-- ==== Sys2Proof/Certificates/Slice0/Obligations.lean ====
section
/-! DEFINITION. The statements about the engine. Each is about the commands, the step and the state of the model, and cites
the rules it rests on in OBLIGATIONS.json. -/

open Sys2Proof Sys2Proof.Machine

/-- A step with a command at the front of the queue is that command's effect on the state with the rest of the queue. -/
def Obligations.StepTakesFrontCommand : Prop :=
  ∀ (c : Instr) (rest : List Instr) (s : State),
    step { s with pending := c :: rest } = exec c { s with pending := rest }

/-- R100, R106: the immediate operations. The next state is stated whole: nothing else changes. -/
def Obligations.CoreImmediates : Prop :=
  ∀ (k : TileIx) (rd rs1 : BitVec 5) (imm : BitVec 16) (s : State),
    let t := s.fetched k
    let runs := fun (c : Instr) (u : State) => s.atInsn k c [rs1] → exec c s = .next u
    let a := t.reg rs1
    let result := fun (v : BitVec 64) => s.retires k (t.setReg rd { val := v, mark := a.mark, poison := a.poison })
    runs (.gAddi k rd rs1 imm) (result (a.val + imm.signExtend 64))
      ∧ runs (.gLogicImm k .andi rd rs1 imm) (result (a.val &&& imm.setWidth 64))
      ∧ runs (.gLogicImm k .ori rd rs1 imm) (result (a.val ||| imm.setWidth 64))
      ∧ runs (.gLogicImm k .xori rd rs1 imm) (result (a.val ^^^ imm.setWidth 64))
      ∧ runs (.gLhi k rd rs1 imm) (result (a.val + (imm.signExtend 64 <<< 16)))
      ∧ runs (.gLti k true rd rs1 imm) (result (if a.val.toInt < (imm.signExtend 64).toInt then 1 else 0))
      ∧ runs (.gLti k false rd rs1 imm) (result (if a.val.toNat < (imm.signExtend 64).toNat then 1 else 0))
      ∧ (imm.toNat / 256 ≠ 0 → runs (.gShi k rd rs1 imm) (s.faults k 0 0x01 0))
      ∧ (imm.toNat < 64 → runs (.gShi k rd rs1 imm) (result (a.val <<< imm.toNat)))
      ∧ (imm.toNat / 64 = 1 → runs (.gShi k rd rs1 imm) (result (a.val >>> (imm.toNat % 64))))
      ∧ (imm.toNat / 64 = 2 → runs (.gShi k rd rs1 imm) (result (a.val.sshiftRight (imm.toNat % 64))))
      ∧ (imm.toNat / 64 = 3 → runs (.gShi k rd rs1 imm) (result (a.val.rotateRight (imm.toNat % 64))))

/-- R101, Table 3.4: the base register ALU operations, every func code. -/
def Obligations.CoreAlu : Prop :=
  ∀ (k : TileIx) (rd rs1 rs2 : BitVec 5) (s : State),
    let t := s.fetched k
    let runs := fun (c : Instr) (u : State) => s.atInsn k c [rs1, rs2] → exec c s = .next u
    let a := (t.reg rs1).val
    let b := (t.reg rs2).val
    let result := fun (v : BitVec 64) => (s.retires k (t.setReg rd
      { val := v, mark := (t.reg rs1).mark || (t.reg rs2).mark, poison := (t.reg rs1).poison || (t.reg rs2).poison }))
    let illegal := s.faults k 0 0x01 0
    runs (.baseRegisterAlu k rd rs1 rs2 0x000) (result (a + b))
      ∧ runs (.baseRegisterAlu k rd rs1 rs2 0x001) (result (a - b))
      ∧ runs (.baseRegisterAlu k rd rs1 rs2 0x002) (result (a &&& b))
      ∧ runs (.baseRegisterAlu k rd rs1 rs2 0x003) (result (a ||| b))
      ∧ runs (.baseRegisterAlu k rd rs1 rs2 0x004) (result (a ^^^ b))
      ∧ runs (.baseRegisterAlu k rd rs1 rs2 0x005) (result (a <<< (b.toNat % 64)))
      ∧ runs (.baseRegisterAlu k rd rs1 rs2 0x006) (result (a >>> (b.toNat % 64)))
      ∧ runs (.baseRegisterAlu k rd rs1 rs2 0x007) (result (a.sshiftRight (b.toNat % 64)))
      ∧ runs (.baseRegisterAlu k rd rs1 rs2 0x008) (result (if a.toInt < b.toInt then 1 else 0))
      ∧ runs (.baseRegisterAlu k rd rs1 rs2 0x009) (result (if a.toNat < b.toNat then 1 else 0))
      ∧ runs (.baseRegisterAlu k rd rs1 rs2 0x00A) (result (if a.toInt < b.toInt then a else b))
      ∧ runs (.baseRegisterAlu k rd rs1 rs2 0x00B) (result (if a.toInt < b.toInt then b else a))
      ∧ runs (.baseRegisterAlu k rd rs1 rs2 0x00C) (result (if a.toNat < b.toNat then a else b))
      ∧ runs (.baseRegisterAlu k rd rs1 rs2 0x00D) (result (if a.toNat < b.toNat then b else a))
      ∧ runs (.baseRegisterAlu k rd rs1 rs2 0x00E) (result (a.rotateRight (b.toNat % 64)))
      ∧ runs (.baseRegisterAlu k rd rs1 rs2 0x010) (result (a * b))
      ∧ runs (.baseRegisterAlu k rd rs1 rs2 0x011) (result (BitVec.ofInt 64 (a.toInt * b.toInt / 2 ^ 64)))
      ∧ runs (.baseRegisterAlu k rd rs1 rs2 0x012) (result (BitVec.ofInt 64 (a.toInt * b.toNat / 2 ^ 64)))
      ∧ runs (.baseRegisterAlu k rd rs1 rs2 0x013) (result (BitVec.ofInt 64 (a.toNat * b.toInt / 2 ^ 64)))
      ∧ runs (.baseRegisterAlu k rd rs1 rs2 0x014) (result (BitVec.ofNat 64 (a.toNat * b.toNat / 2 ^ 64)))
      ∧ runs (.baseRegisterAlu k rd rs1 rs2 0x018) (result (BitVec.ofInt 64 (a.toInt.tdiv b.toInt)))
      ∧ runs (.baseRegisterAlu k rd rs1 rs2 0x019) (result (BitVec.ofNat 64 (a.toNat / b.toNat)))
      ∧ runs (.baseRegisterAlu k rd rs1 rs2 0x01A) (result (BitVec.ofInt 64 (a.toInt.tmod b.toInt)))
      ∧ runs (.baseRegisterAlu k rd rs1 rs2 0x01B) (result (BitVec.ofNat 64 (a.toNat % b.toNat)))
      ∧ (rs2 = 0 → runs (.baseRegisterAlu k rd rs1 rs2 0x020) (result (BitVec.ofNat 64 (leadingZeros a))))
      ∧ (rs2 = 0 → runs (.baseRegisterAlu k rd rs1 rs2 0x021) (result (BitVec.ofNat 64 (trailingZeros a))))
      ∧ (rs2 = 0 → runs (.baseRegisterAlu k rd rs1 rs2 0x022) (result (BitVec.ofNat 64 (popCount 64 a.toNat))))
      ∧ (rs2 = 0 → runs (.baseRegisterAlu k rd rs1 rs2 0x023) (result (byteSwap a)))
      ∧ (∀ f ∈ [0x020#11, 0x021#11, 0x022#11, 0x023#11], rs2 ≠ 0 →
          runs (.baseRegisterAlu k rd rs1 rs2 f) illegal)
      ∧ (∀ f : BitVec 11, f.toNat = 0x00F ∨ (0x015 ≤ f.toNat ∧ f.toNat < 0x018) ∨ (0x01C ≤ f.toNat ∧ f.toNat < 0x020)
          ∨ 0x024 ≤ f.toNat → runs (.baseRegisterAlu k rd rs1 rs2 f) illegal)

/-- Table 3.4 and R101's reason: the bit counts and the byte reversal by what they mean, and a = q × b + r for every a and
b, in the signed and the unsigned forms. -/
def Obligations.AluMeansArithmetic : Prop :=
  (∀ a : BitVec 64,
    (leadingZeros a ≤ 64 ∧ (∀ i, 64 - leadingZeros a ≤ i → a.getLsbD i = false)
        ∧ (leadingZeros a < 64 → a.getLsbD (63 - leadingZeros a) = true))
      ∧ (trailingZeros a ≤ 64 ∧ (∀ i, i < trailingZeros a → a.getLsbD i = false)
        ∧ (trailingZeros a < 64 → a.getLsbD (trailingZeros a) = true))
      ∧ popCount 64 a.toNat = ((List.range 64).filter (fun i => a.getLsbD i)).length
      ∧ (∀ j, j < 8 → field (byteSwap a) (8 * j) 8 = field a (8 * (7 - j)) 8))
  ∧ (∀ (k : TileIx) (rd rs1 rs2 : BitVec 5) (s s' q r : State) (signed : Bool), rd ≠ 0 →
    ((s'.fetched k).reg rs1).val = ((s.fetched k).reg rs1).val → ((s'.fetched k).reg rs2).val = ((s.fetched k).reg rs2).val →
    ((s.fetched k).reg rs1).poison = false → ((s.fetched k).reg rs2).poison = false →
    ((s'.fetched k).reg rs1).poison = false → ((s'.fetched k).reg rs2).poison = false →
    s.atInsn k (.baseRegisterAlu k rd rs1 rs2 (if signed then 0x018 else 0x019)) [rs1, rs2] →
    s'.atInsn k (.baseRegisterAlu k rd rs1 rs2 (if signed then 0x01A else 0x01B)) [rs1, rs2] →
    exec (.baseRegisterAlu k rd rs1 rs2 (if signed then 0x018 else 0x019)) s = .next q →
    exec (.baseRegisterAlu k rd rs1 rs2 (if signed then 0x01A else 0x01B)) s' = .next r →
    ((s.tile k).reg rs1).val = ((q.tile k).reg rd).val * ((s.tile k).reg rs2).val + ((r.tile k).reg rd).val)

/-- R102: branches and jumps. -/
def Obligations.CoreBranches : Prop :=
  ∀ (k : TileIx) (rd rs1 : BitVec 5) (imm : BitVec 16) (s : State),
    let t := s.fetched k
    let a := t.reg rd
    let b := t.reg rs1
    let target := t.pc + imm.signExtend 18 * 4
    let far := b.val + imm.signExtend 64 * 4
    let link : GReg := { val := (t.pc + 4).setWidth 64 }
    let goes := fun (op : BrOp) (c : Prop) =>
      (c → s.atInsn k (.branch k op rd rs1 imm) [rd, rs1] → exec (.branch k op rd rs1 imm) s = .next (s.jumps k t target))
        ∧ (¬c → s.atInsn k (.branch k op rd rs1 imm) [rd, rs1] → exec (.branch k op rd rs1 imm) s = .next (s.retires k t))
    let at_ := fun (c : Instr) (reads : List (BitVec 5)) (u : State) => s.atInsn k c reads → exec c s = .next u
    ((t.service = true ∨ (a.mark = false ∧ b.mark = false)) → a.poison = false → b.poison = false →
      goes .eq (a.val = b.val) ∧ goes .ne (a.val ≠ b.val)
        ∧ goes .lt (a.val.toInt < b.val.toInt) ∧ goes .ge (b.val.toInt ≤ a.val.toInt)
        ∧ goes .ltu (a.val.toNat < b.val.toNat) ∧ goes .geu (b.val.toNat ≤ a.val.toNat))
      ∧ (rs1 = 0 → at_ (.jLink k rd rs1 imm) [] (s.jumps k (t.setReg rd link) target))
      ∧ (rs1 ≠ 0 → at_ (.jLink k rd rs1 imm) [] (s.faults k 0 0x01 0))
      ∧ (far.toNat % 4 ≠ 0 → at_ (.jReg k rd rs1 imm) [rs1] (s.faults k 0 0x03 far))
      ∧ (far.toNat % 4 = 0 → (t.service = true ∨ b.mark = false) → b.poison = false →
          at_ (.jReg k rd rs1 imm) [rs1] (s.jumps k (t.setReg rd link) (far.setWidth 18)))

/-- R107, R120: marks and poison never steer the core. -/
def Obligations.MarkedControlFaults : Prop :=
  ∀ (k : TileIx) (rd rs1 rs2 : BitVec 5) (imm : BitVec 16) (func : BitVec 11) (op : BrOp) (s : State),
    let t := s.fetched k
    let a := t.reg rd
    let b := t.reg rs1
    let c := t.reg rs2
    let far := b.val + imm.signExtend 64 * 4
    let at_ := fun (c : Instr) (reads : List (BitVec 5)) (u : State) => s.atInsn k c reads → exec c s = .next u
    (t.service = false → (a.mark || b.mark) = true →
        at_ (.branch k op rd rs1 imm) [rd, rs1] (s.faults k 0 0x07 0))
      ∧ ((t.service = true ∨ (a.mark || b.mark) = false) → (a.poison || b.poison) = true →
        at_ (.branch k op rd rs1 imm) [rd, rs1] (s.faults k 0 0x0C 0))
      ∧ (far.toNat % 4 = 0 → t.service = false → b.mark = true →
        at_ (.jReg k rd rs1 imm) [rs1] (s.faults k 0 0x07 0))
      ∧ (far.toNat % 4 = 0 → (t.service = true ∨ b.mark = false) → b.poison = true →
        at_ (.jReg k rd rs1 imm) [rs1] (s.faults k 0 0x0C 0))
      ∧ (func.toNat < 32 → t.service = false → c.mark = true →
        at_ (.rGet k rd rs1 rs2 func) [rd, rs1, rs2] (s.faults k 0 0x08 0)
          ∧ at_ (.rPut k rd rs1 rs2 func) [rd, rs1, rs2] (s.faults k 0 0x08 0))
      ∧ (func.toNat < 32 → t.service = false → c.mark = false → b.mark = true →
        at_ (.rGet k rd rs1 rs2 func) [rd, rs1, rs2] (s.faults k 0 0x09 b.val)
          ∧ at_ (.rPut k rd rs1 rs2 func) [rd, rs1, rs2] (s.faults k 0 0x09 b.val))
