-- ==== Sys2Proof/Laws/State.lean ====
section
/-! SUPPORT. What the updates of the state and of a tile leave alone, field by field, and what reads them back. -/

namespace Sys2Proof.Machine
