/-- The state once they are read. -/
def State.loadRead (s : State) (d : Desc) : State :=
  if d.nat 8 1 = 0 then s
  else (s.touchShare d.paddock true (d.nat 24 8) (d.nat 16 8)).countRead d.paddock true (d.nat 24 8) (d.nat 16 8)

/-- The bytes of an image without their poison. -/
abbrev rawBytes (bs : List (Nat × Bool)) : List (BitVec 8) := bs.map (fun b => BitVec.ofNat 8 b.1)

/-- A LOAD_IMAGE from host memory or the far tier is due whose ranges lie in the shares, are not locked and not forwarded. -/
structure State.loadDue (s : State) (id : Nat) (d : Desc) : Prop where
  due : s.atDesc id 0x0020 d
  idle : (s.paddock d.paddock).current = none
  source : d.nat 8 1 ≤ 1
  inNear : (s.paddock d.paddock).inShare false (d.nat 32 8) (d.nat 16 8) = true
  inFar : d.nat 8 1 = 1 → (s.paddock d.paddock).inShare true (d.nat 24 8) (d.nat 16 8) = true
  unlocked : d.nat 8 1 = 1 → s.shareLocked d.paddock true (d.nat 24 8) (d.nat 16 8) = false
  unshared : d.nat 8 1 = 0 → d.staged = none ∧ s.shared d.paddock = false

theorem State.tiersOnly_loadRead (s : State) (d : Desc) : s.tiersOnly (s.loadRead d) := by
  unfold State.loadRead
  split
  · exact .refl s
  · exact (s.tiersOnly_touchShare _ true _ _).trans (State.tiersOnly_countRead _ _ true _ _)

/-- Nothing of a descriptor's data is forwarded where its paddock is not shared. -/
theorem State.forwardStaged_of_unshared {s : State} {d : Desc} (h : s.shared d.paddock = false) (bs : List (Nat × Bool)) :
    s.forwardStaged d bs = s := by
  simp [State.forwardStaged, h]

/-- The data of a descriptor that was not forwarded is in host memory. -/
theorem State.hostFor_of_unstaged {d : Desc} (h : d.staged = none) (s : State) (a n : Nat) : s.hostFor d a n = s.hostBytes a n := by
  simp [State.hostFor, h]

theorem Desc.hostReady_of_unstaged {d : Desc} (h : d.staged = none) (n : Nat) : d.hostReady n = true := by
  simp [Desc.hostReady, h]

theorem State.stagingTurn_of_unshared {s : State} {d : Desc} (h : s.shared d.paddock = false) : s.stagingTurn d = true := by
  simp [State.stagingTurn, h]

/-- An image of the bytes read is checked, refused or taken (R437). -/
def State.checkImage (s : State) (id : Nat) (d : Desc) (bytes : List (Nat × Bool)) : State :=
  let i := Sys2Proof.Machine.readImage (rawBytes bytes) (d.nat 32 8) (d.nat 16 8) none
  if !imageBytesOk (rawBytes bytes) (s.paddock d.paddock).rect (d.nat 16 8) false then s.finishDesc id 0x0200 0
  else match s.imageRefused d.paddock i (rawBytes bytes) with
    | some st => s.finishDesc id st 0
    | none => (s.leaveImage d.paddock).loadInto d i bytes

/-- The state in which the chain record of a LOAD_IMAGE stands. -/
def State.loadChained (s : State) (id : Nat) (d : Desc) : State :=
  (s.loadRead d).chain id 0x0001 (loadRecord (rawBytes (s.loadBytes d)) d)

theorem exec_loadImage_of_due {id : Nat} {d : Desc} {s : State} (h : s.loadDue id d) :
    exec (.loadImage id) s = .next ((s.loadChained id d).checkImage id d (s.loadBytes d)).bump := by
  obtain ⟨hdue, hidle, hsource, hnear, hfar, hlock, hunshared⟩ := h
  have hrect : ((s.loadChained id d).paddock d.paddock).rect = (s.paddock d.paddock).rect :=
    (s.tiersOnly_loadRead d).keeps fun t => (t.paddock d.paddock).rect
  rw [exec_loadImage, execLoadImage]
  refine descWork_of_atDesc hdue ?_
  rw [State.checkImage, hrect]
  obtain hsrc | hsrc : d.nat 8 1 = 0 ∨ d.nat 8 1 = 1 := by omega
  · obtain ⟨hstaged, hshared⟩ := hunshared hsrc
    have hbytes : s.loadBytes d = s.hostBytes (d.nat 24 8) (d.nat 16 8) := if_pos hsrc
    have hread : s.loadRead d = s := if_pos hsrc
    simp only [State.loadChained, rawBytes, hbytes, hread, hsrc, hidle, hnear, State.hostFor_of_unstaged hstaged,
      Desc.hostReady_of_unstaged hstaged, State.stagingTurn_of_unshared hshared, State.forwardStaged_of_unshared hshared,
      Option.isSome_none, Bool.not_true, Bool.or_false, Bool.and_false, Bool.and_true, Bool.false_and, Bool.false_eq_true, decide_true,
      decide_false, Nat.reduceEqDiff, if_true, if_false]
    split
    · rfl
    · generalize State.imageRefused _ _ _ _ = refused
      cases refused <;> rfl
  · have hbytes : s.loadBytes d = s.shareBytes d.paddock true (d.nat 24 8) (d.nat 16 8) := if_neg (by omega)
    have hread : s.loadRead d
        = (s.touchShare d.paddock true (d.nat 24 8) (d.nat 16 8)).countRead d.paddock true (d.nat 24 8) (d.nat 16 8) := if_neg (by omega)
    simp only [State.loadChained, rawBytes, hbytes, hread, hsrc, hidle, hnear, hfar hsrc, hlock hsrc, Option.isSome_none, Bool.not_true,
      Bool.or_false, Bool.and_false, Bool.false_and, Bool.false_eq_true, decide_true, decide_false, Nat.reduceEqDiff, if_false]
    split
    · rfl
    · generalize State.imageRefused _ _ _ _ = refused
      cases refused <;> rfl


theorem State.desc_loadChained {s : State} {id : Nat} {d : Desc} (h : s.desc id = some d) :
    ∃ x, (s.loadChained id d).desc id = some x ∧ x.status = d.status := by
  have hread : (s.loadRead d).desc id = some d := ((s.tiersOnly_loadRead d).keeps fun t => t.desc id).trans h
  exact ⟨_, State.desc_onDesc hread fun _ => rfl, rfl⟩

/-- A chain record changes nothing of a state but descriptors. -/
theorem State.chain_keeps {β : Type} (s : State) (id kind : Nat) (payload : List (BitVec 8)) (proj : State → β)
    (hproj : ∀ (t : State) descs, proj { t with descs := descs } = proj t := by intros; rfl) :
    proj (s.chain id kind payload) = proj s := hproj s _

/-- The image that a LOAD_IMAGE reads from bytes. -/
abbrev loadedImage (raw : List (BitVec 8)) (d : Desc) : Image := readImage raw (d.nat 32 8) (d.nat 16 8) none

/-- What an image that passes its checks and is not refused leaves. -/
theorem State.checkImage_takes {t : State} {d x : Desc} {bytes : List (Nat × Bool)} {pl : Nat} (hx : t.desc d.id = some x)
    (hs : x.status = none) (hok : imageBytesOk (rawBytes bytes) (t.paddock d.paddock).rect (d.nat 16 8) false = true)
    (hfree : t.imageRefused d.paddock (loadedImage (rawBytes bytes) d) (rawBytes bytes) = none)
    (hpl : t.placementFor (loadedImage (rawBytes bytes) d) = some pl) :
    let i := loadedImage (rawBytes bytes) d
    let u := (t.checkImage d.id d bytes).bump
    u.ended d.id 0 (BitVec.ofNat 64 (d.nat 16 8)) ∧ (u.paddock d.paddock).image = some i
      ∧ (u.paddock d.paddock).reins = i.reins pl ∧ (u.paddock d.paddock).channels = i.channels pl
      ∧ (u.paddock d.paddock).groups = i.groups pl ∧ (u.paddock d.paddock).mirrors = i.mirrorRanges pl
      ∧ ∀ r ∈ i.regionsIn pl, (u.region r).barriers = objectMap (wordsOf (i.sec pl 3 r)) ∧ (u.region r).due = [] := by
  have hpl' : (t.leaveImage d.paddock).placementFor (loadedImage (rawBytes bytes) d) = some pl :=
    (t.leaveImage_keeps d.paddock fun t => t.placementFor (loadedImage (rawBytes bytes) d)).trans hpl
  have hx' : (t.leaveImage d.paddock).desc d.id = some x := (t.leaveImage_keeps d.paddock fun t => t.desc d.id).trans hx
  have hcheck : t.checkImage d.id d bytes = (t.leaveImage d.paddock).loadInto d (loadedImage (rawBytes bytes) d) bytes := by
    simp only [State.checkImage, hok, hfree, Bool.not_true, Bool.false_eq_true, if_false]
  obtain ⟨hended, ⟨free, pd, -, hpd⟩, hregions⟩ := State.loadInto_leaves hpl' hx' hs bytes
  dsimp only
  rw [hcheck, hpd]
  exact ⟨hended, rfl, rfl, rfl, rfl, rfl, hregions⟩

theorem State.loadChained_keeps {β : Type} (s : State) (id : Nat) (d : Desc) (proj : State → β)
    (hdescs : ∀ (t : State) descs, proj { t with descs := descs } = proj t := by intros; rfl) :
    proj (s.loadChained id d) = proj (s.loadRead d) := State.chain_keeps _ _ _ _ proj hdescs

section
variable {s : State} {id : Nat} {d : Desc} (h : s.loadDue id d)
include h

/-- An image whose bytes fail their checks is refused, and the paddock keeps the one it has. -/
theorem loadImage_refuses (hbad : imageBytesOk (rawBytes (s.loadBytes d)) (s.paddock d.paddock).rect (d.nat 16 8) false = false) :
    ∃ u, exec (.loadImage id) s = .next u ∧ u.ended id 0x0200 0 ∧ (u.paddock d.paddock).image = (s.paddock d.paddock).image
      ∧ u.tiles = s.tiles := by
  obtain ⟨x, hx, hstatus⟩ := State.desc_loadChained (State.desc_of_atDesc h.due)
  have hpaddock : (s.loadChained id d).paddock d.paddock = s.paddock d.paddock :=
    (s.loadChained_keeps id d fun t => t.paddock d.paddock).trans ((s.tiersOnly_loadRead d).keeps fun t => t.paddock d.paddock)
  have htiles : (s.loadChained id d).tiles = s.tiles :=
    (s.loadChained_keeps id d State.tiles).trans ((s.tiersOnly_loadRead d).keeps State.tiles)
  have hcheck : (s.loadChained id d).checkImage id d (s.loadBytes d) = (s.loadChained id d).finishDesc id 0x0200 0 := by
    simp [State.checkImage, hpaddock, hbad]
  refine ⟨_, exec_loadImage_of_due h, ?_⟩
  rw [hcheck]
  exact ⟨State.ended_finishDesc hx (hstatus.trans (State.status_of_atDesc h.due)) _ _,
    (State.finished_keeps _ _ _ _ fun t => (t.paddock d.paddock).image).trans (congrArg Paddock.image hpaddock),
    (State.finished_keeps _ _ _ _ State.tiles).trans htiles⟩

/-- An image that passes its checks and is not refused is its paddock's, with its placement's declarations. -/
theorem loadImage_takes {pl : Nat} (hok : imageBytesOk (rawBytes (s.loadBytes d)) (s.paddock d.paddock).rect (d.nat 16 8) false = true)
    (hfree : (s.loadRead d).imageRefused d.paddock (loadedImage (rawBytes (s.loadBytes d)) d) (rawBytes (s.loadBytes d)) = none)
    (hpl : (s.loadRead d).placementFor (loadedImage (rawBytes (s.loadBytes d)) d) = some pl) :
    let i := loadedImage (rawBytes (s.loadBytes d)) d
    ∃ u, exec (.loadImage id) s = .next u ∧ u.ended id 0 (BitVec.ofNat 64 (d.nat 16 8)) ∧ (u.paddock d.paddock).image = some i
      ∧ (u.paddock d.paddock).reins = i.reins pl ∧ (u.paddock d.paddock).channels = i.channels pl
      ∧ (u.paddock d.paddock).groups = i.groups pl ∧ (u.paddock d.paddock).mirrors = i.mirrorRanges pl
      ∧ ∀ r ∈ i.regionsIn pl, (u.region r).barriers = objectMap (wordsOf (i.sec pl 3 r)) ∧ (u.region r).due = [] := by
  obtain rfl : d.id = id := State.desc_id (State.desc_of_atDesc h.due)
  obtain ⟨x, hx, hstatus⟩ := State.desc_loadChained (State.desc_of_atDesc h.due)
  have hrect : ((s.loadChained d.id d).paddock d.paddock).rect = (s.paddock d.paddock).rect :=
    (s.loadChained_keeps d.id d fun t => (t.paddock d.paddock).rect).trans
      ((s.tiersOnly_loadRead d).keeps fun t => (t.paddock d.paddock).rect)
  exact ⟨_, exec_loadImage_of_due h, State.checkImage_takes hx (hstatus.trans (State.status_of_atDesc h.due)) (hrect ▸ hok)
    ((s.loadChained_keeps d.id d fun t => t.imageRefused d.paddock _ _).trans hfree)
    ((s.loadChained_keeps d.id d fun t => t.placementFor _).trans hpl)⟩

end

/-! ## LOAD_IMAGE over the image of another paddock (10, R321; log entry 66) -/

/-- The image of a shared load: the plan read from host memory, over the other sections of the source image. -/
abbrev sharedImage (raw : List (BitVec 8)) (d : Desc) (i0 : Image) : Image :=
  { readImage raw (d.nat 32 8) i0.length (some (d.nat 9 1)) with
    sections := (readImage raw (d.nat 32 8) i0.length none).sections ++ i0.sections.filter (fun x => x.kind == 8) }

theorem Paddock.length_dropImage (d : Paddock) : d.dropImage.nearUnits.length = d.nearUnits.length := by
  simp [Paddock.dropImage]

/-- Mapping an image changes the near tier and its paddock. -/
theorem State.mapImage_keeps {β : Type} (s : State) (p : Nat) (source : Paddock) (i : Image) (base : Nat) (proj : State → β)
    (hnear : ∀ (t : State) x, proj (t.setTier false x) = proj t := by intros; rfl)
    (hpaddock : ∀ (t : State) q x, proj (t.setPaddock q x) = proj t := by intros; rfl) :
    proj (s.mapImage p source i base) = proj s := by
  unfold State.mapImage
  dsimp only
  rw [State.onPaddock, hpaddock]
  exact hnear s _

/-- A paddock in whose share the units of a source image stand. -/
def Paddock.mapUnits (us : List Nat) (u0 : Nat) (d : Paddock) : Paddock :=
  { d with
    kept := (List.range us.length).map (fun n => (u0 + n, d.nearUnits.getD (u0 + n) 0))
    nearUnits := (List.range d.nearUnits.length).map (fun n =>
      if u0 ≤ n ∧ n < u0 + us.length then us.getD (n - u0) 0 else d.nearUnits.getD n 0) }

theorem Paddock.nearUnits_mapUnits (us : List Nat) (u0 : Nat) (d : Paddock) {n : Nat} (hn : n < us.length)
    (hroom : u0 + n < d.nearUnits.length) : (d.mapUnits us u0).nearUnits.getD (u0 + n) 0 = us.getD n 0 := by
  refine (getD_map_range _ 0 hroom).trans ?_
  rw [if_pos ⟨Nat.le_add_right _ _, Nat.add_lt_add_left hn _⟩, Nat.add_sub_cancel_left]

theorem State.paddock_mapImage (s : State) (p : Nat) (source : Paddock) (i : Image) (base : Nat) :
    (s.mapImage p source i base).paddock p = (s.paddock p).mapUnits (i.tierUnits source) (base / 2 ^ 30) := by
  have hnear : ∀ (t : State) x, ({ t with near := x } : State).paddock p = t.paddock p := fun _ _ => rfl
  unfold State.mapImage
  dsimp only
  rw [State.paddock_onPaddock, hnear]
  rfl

=====

Aim of the exercise: For the listing above, print only the lines starting at the line containing "def Obligations.StepTakesFrontCommand : Prop" and ending at the line containing "(a.val >>> (imm.toNat % 64))))", exactly, both included.

Completed exercise:
def Obligations.StepTakesFrontCommand : Prop :=
  ∀ (c : Instr) (rest : List Instr) (s : State),
    step { s with pending := c :: rest } = exec c { s with pending := rest }

/-- R100, R106: the immediate operations. The next state is stated whole: nothing else changes. -/
def Obligations.CoreImmediates : Prop :=
  ∀ (k : TileIx) (rd rs1 : BitVec 5) (imm : BitVec 16) (s : State),
    let t := s.fetched k
    let runs := fun (c : Instr) (u : State) => s.atInsn k c [rs1] → exec c s = .next u
    let a := t.reg rs1
    let result := fun (v : BitVec 64) => s.retires k (t.setReg rd { val := v, mark := a.mark, poison := a.poison })
    runs (.gAddi k rd rs1 imm) (result (a.val + imm.signExtend 64))
      ∧ runs (.gLogicImm k .andi rd rs1 imm) (result (a.val &&& imm.setWidth 64))
      ∧ runs (.gLogicImm k .ori rd rs1 imm) (result (a.val ||| imm.setWidth 64))
      ∧ runs (.gLogicImm k .xori rd rs1 imm) (result (a.val ^^^ imm.setWidth 64))
      ∧ runs (.gLhi k rd rs1 imm) (result (a.val + (imm.signExtend 64 <<< 16)))
      ∧ runs (.gLti k true rd rs1 imm) (result (if a.val.toInt < (imm.signExtend 64).toInt then 1 else 0))
      ∧ runs (.gLti k false rd rs1 imm) (result (if a.val.toNat < (imm.signExtend 64).toNat then 1 else 0))
      ∧ (imm.toNat / 256 ≠ 0 → runs (.gShi k rd rs1 imm) (s.faults k 0 0x01 0))
      ∧ (imm.toNat < 64 → runs (.gShi k rd rs1 imm) (result (a.val <<< imm.toNat)))
      ∧ (imm.toNat / 64 = 1 → runs (.gShi k rd rs1 imm) (result (a.val >>> (imm.toNat % 64))))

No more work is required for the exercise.